Investigators eventually found Vogt’s Buick at a Dayton, Ohio, parking garage near a Greyhound Bus terminal on Aug. 21, 1988 — nearly a month after her murder.

Her grandson, Jeremy Brock, has long been a suspect in the case. In the fall of 1990, detectives even obtained a warrant and went to Austin, Texas to collect DNA from Brock, which would eventually link him to the crime scene.

A police handout of Jeremy Brock

In 2022, an examination by the Pennsylvania State Police Crime Lab helped them create a partial DNA profile from the bloody washcloth found at Vogt’s home, which included blood from both the victim and the suspect.

Investigators also tested blood found on both sides of Vogt’s kitchen sink.

“The evaluation concluded that neither Jeremy Brock nor any of his paternally-related relatives could be excluded as a contributor of this DNA,” Spizarny continued. “Therefore, the arrest warrant was obtained charging Jeremy Brock with this homicide.”

According to District Attorney Hirz, Vogt had lived in the Erie townhouse with her husband for three years before her murder. Her husband had passed away at the couple’s Florida winter home just five months before she was killed.

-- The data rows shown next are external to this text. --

-- ==== Sys2Proof/Laws/EvolvesEngines.lean ====
section
/-! SUPPORT. What the matrix, row and vector engines and the update may change: one lemma per function, with the mask of the components (compBit). -/

set_option Elab.async false

namespace Sys2Proof.Machine

open Sys2Proof Sys2Proof.Safety

theorem Pass2.s_evolves : ∀ s, Evolves 0 s.s (Pass2.s s) := by
  intro s
  unfold Pass2.s
  exact .refl

theorem State.logOrders_evolves : ∀ s x1 x2, Evolves 549785240066 s (State.logOrders s x1 x2) := by
  intro s x1 x2
  unfold State.logOrders
  dsimp only
  refine .ite ?_ ?_
  · refine (State.modPart_evolves ..).app ?_ rfl
    exact (State.writeMem_evolves ..).mono rfl
  · refine .ite ?_ ?_
    · refine (State.raise_evolves ..).app ?_ rfl
      refine (State.count_evolves ..).app ?_ rfl
      refine (State.modPart_evolves ..).app ?_ rfl
      refine (State.modPart_evolves ..).app ?_ rfl
      exact (State.writeMem_evolves ..).mono rfl
    · refine (State.count_evolves ..).app ?_ rfl
      refine (State.modPart_evolves ..).app ?_ rfl
      refine (State.modPart_evolves ..).app ?_ rfl
      exact (State.writeMem_evolves ..).mono rfl

theorem State.writeBlock_evolves : ∀ s x1 x2 x3, Evolves 29425664 s (State.writeBlock s x1 x2 x3) := by
  intro s x1 x2 x3
  unfold State.writeBlock
  dsimp only
  refine (State.writeMem_evolves ..).app ?_ rfl
  refine .ite ?_ ?_
  · refine (State.writeMem_evolves ..).app ?_ rfl
    exact (State.writeMem_evolves ..).mono rfl
  · exact (State.writeMem_evolves ..).mono rfl

theorem State.commitBlock_evolves {s t : State} {p i n : Nat} {ls : List Layer} {g : List Byte} {b : Blk} {init : Bool}
    (h : s.commitBlock p ls g i b init = .inr (t, n)) : Evolves 549785240070 s t := by
  unfold State.commitBlock at h
  dsimp only at h
  split at h
  · injection h with h; injection h with h; subst h
    have k : Evolves 549785240070 s (if init = true then s else s.writeMem (gWork g + 128 * (gFirst g + i)) (bytes32 (b.master.map r32))) :=
      .ite .refl ((State.writeMem_evolves ..).mono rfl)
    exact .ite k ((State.writeBlock_evolves ..).app k rfl)
  · split at h
    · exact nomatch h
    · injection h with h; injection h with h; subst h
      exact .free ((State.writeBlock_evolves ..).app ((State.logOrders_evolves ..).mono rfl) rfl) rfl

theorem Pass2.init_evolves : ∀ x0 x1 x2 s x4, Evolves 549785240070 s.s (Pass2.init x0 x1 x2 s x4).s := by
  intro x0 x1 x2 s x4
  unfold Pass2.init
  split
  · exact .refl
  · dsimp only
    split
    · dsimp only
      exact (State.countBad_evolves ..).mono rfl
    · split
      · dsimp only
        exact (State.countReads_evolves ..).mono rfl
      · dsimp only
        refine (State.commitBlock_evolves (by assumption)).app ?_ rfl
        exact (State.countReads_evolves ..).mono rfl

theorem execUpdateInit_ends : ∀ x0 s, Ends 549785249286 s (execUpdateInit x0 s) := by
  intro x0 s
  unfold execUpdateInit
  unfold onRunning
  refine .onQueue ?_
  dsimp only
  split
  · refine .next ?_
    exact .refl
  · refine .next ?_
    split
    · exact (State.finish_evolves ..).mono rfl
    · refine .ite ?_ ?_
      · exact (State.finish_evolves ..).mono rfl
      · split
        · refine (State.finish_evolves ..).app ?_ rfl
          refine (State.modPart_evolves ..).app ?_ rfl
          refine .foldlBy Pass2.s ?_ fun v a => ?_
          · dsimp only
            exact (State.modPart_evolves ..).mono rfl
          · exact (Pass2.init_evolves ..).mono rfl
        · refine (State.finish_evolves ..).app ?_ rfl
          refine (State.modPart_evolves ..).app ?_ rfl
          refine .foldlBy Pass2.s ?_ fun v a => ?_
          · dsimp only
            exact (State.modPart_evolves ..).mono rfl
          · exact (Pass2.init_evolves ..).mono rfl

theorem State.commitUpdate_evolves {s t : State} {c : ApplyCtx} {ls : List Layer} {i n : Nat} {b : Blk} {v : NewVals}
    (h : s.commitUpdate c ls i b v = .inr (t, n)) : Evolves 549785240070 s t := by
  unfold State.commitUpdate at h
  dsimp only at h
  split at h
  · exact (State.commitBlock_evolves h).mono rfl
  · split at h
    · exact nomatch h
    · injection h with h; injection h with h; subst h
      exact .free ((State.writeBlock_evolves ..).app ((State.logOrders_evolves ..).mono rfl) rfl) rfl

theorem Pass2.block_evolves : ∀ x0 x1 s x3, Evolves 549785240070 s.s (Pass2.block x0 x1 s x3).s := by
  intro x0 x1 s x3
  unfold Pass2.block
  dsimp only
  split
  · dsimp only
    refine (State.count_evolves ..).app ?_ rfl
    refine (State.writeMem_evolves ..).app ?_ rfl
    exact (State.writeMem_evolves ..).mono rfl
  · split
    · dsimp only
      exact .refl
    · dsimp only
      refine (State.commitUpdate_evolves (by assumption)).app ?_ rfl
      exact (State.count_evolves ..).mono rfl

theorem Pass2.next_evolves : ∀ x0 x1 s x3, Evolves 549785240070 s.s (Pass2.next x0 x1 s x3).s := by
  intro x0 x1 s x3
  unfold Pass2.next
  split
  · exact .refl
  · dsimp only
    split
    · dsimp only
      exact (State.countBad_evolves ..).mono rfl
    · split
      · dsimp only
        exact (State.countReads_evolves ..).mono rfl
      · split
        · dsimp only
          exact (State.countReads_evolves ..).mono rfl
        · refine (Pass2.block_evolves ..).app ?_ rfl
          dsimp only
          exact (State.countReads_evolves ..).mono rfl

theorem State.nonfinEvent_evolves : ∀ s x1 x2, Evolves 549755879938 s (State.nonfinEvent s x1 x2) := by
  intro s x1 x2
  unfold State.nonfinEvent
  refine .ite ?_ ?_
  · exact .refl
  · refine (State.raise_evolves ..).app ?_ rfl
    exact (State.modPart_evolves ..).mono rfl

theorem Pass2.close_evolves : ∀ x0 x1 s, Evolves 549755889154 s.s (Pass2.close x0 x1 s) := by
  intro x0 x1 s
  unfold Pass2.close
  dsimp only
  split
  · refine (State.finish_evolves ..).app ?_ rfl
    refine (State.nonfinEvent_evolves ..).app ?_ rfl
    exact (State.modWork_evolves ..).mono rfl
  · refine .ite ?_ ?_
    · exact (State.modWork_evolves ..).mono rfl
    · refine (State.finish_evolves ..).app ?_ rfl
      refine (State.nonfinEvent_evolves ..).app ?_ rfl
      refine (State.modPart_evolves ..).app ?_ rfl
      exact (State.modWork_evolves ..).mono rfl

theorem execPass2BlockResume_ends : ∀ x0 s, Ends 549785249286 s (execPass2BlockResume x0 s) := by
  intro x0 s
  unfold execPass2BlockResume
  unfold onRunning
  refine .onQueue ?_
  dsimp only
  split
  · refine .next ?_
    exact .refl
  · refine .next ?_
    split
    · exact .refl
    · refine (Pass2.close_evolves ..).app ?_ rfl
      refine (Pass2.next_evolves ..).app ?_ rfl
      dsimp only
      exact (State.modPart_evolves ..).mono rfl

theorem State.startApply_evolves : ∀ s x1 x2, Evolves 549785249286 s (State.startApply s x1 x2) := by
  intro s x1 x2
  unfold State.startApply
  dsimp only
  refine (Pass2.close_evolves ..).app ?_ rfl
  refine .foldlBy Pass2.s ?_ fun v a => ?_
  · dsimp only
    exact .refl
  · exact (Pass2.next_evolves ..).mono rfl

theorem State.applyStep_evolves : ∀ s x1 x2 x3, Evolves 549785249286 s (State.applyStep s x1 x2 x3) := by
  intro s x1 x2 x3
  unfold State.applyStep
  dsimp only
  refine .ite ?_ ?_
  · refine (State.finish_evolves ..).app ?_ rfl
    exact (State.count_evolves ..).mono rfl
  · refine .ite ?_ ?_
    · exact (State.startApply_evolves ..).mono rfl
    · refine .ite ?_ ?_
      · refine (State.startApply_evolves ..).app ?_ rfl
        refine (State.raise_evolves ..).app ?_ rfl
        refine (State.modWork_evolves ..).app ?_ rfl
        exact (State.count_evolves ..).mono rfl
      · refine (State.finish_evolves ..).app ?_ rfl
        exact (State.count_evolves ..).mono rfl

theorem execUpdateApply_ends : ∀ x0 s, Ends 549785249286 s (execUpdateApply x0 s) := by
  intro x0 s
  unfold execUpdateApply
  unfold onRunning
  refine .onQueue ?_
  dsimp only
  split
  · refine .next ?_
    exact .refl
  · refine .next ?_
    refine .ite ?_ ?_
    · exact .refl
    · split
      · exact (State.finish_evolves ..).mono rfl
      · refine .ite ?_ ?_
        · exact (State.finish_evolves ..).mono rfl
        · refine .ite ?_ ?_
          · exact (State.finish_evolves ..).mono rfl
          · refine .ite ?_ ?_
            · exact (State.finish_evolves ..).mono rfl
            · refine .ite ?_ ?_
              · exact .refl
              · exact (State.applyStep_evolves ..).mono rfl

theorem State.normPartials_evolves : ∀ s x1 x2 x3, Evolves 62989314 s (State.normPartials s x1 x2 x3) := by
  intro s x1 x2 x3
  unfold State.normPartials
  dsimp only
  split
  · exact (State.finish_evolves ..).mono rfl
  · unfold State.access
    dsimp only
    split
    · exact (State.fail_evolves ..).mono rfl
    · refine (State.finish_evolves ..).app ?_ rfl
      refine (State.writeAt_evolves ..).app ?_ rfl
      exact (State.countReads_evolves ..).mono rfl
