-- ==== Sys2Proof/Laws/EvolvesSteps.lean ====
section
/-! SUPPORT. What snapshots, converters, milestones, collectives and memory may change: one lemma per function, with the mask of the components (compBit). -/

set_option Elab.async false

namespace Sys2Proof.Machine

open Sys2Proof Sys2Proof.Safety

theorem State.noteGathered_evolves : ∀ s x1 x2, Evolves 512 s (State.noteGathered s x1 x2) := by
  intro s x1 x2
  unfold State.noteGathered
  refine .ite ?_ ?_
  · exact (State.modPart_evolves ..).mono rfl
  · exact .refl

theorem State.putColl_evolves : ∀ s x1 x2, Evolves 512 s (State.putColl s x1 x2) := by
  intro s x1 x2
  unfold State.putColl
  exact (State.modPart_evolves ..).mono rfl

theorem State.collRaise_evolves : ∀ s x1 x2 x3, Evolves 34359804418 s (State.collRaise s x1 x2 x3) := by
  intro s x1 x2 x3
  unfold State.collRaise
  refine (State.sendAbort_evolves ..).app ?_ rfl
  exact (State.putColl_evolves ..).mono rfl

theorem State.placeOrders_evolves : ∀ s x1 x2 x3, Evolves 29425664 s (State.placeOrders s x1 x2 x3).1 := by
  intro s x1 x2 x3
  unfold State.placeOrders
  dsimp only
  exact (State.writeMem_evolves ..).mono rfl

theorem State.openInbox_evolves : ∀ s x1, Evolves 29425664 s (State.openInbox s x1).1 := by
  intro s x1
  unfold State.openInbox
  dsimp only
  refine .foldlBy Prod.fst ?_ fun v a => ?_
  · dsimp only
    refine (State.writeMem_evolves ..).app ?_ rfl
    refine (State.writeMem_evolves ..).app ?_ rfl
    exact (State.writeMem_evolves ..).mono rfl
  · split
    · exact (State.placeOrders_evolves ..).mono rfl
    · exact .refl

theorem State.sendData_evolves : ∀ s x1 x2 x3 x4 x5, Evolves 34359804418 s (State.sendData s x1 x2 x3 x4 x5).1 := by
  intro s x1 x2 x3 x4 x5
  unfold State.sendData
  refine .foldlBy Prod.fst ?_ fun v a => ?_
  · dsimp only
    exact .refl
  · dsimp only
    exact (State.sendPacket_evolves ..).mono rfl

theorem State.sendStages_evolves : ∀ s x1 x2 x3 x4, Evolves 34359804418 s (State.sendStages s x1 x2 x3 x4).1 := by
  intro s p c gather k
  induction k generalizing s c with
  | zero => exact .refl
  | succ k ih =>
    unfold State.sendStages
    dsimp only
    refine .iteFst .refl (.iteFst ((State.sendData_evolves ..).mono rfl) ?_)
    exact .trans ((State.sendData_evolves ..).mono rfl) (ih _ _)

theorem State.passOn_evolves : ∀ s x1 x2, Evolves 34359804418 s (State.passOn s x1 x2).1 := by
  intro s x1 x2
  unfold State.passOn
  refine .iteFst ?_ ?_
  · dsimp only
    exact (State.sendData_evolves ..).mono rfl
  · dsimp only
    exact .refl

theorem State.collGo_evolves : ∀ s x1 x2, Evolves 34389164546 s (State.collGo s x1 x2).1 := by
  intro s x1 x2
  unfold State.collGo
  dsimp only
  split
  · dsimp only
    exact (State.passOn_evolves ..).mono rfl
  · dsimp only
    exact (State.sendStages_evolves ..).mono rfl
  · refine .iteFst ?_ ?_
    · dsimp only
      exact .refl
    · refine .iteFst ?_ ?_
      · dsimp only
        exact .refl
      · dsimp only
        refine (State.sendStages_evolves ..).app ?_ rfl
        refine .iteFst ?_ ?_
        · dsimp only
          exact .refl
        · exact (State.openInbox_evolves ..).mono rfl
  · refine .iteFst ?_ ?_
    · dsimp only
      exact (State.sendStages_evolves ..).mono rfl
    · refine .iteFst ?_ ?_
      · dsimp only
        refine (State.sendStages_evolves ..).app ?_ rfl
        exact (State.sendStages_evolves ..).mono rfl
      · dsimp only
        exact (State.sendStages_evolves ..).mono rfl

theorem State.collStep_evolves : ∀ s x1 x2, Evolves 34389173762 s (State.collStep s x1 x2) := by
  intro s x1 x2
  unfold State.collStep
  dsimp only
  split
  · refine (State.collRaise_evolves ..).app ?_ rfl
    refine (State.putColl_evolves ..).app ?_ rfl
    exact (State.collGo_evolves ..).mono rfl
  · refine .ite ?_ ?_
    · refine (State.finish_evolves ..).app ?_ rfl
      refine (State.noteGathered_evolves ..).app ?_ rfl
      refine (State.dropColl_evolves ..).app ?_ rfl
      refine (State.putColl_evolves ..).app ?_ rfl
      exact (State.collGo_evolves ..).mono rfl
    · refine (State.putColl_evolves ..).app ?_ rfl
      exact (State.collGo_evolves ..).mono rfl

theorem State.readyFor_evolves : ∀ s x1 x2 x3, Evolves 34389173762 s (State.readyFor s x1 x2 x3) := by
  intro s x1 x2 x3
  unfold State.readyFor
  refine .ite ?_ ?_
  · exact .refl
  · dsimp only
    split
    · exact (State.collRaise_evolves ..).mono rfl
    · refine .ite ?_ ?_
      · refine (State.collStep_evolves ..).app ?_ rfl
        exact (State.putColl_evolves ..).mono rfl
      · exact (State.putColl_evolves ..).mono rfl

theorem State.readyIn_evolves : ∀ s x1 x2, Evolves 34389173762 s (State.readyIn s x1 x2) := by
  intro s x1 x2
  unfold State.readyIn
  dsimp only
  split
  · exact (State.readyFor_evolves ..).mono rfl
  · refine .ite ?_ ?_
    · exact .refl
    · exact (State.modPart_evolves ..).mono rfl

theorem State.sendReady_evolves : ∀ s x1 x2 x3, Evolves 34359804418 s (State.sendReady s x1 x2 x3).1 := by
  intro s x1 x2 x3
  unfold State.sendReady
  dsimp only
  exact (State.sendPacket_evolves ..).mono rfl

theorem State.sendReadys_evolves : ∀ s x1 x2 x3, Evolves 34359804418 s (State.sendReadys s x1 x2 x3).1 := by
  intro s x1 x2 x3
  unfold State.sendReadys
  refine .foldlBy Prod.fst ?_ fun v a => ?_
  · dsimp only
    exact .refl
  · dsimp only
    exact (State.sendReady_evolves ..).mono rfl

theorem State.stage_evolves : ∀ s x1 x2 x3, Evolves 29425664 s (State.stage s x1 x2 x3) := by
  intro s x1 x2 x3
  unfold State.stage
  refine .ite ?_ ?_
  · exact (State.writeMem_evolves ..).mono rfl
  · exact .refl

Vogt’s murder may have been prompted by a change in Vogt’s will and testament, according to the Erie Times-News. On July 20, 1988 — just three days before Vogt’s body was discovered — Vogt reportedly left half of her $377,982 estate (which would be $1 million in today's money) to her daughter, with the other half to be evenly distributed between Brock and his sister. 

The monies meant for the grandchildren, however, were to be kept in a trust until the then-21-year-old Brock and his sister turned 30.

Brock was arrested by officials from the Erie Police Department and the Pennsylvania State Police at his Austin place of employment at around 9:30 a.m. on Monday. The Austin Police Department and the U.S. Marshals Service also assisted with Brock’s apprehension.

According to Pennsylvania Crime Stoppers, Brock was charged with first- and second-degree murder, aggravated assault, robbery, burglary, theft, and tampering with evidence. Jail records reviewed by Oxygen.com show Brock is being held at the Travis County jail, where he awaits extradition to Pennsylvania to face prosecution.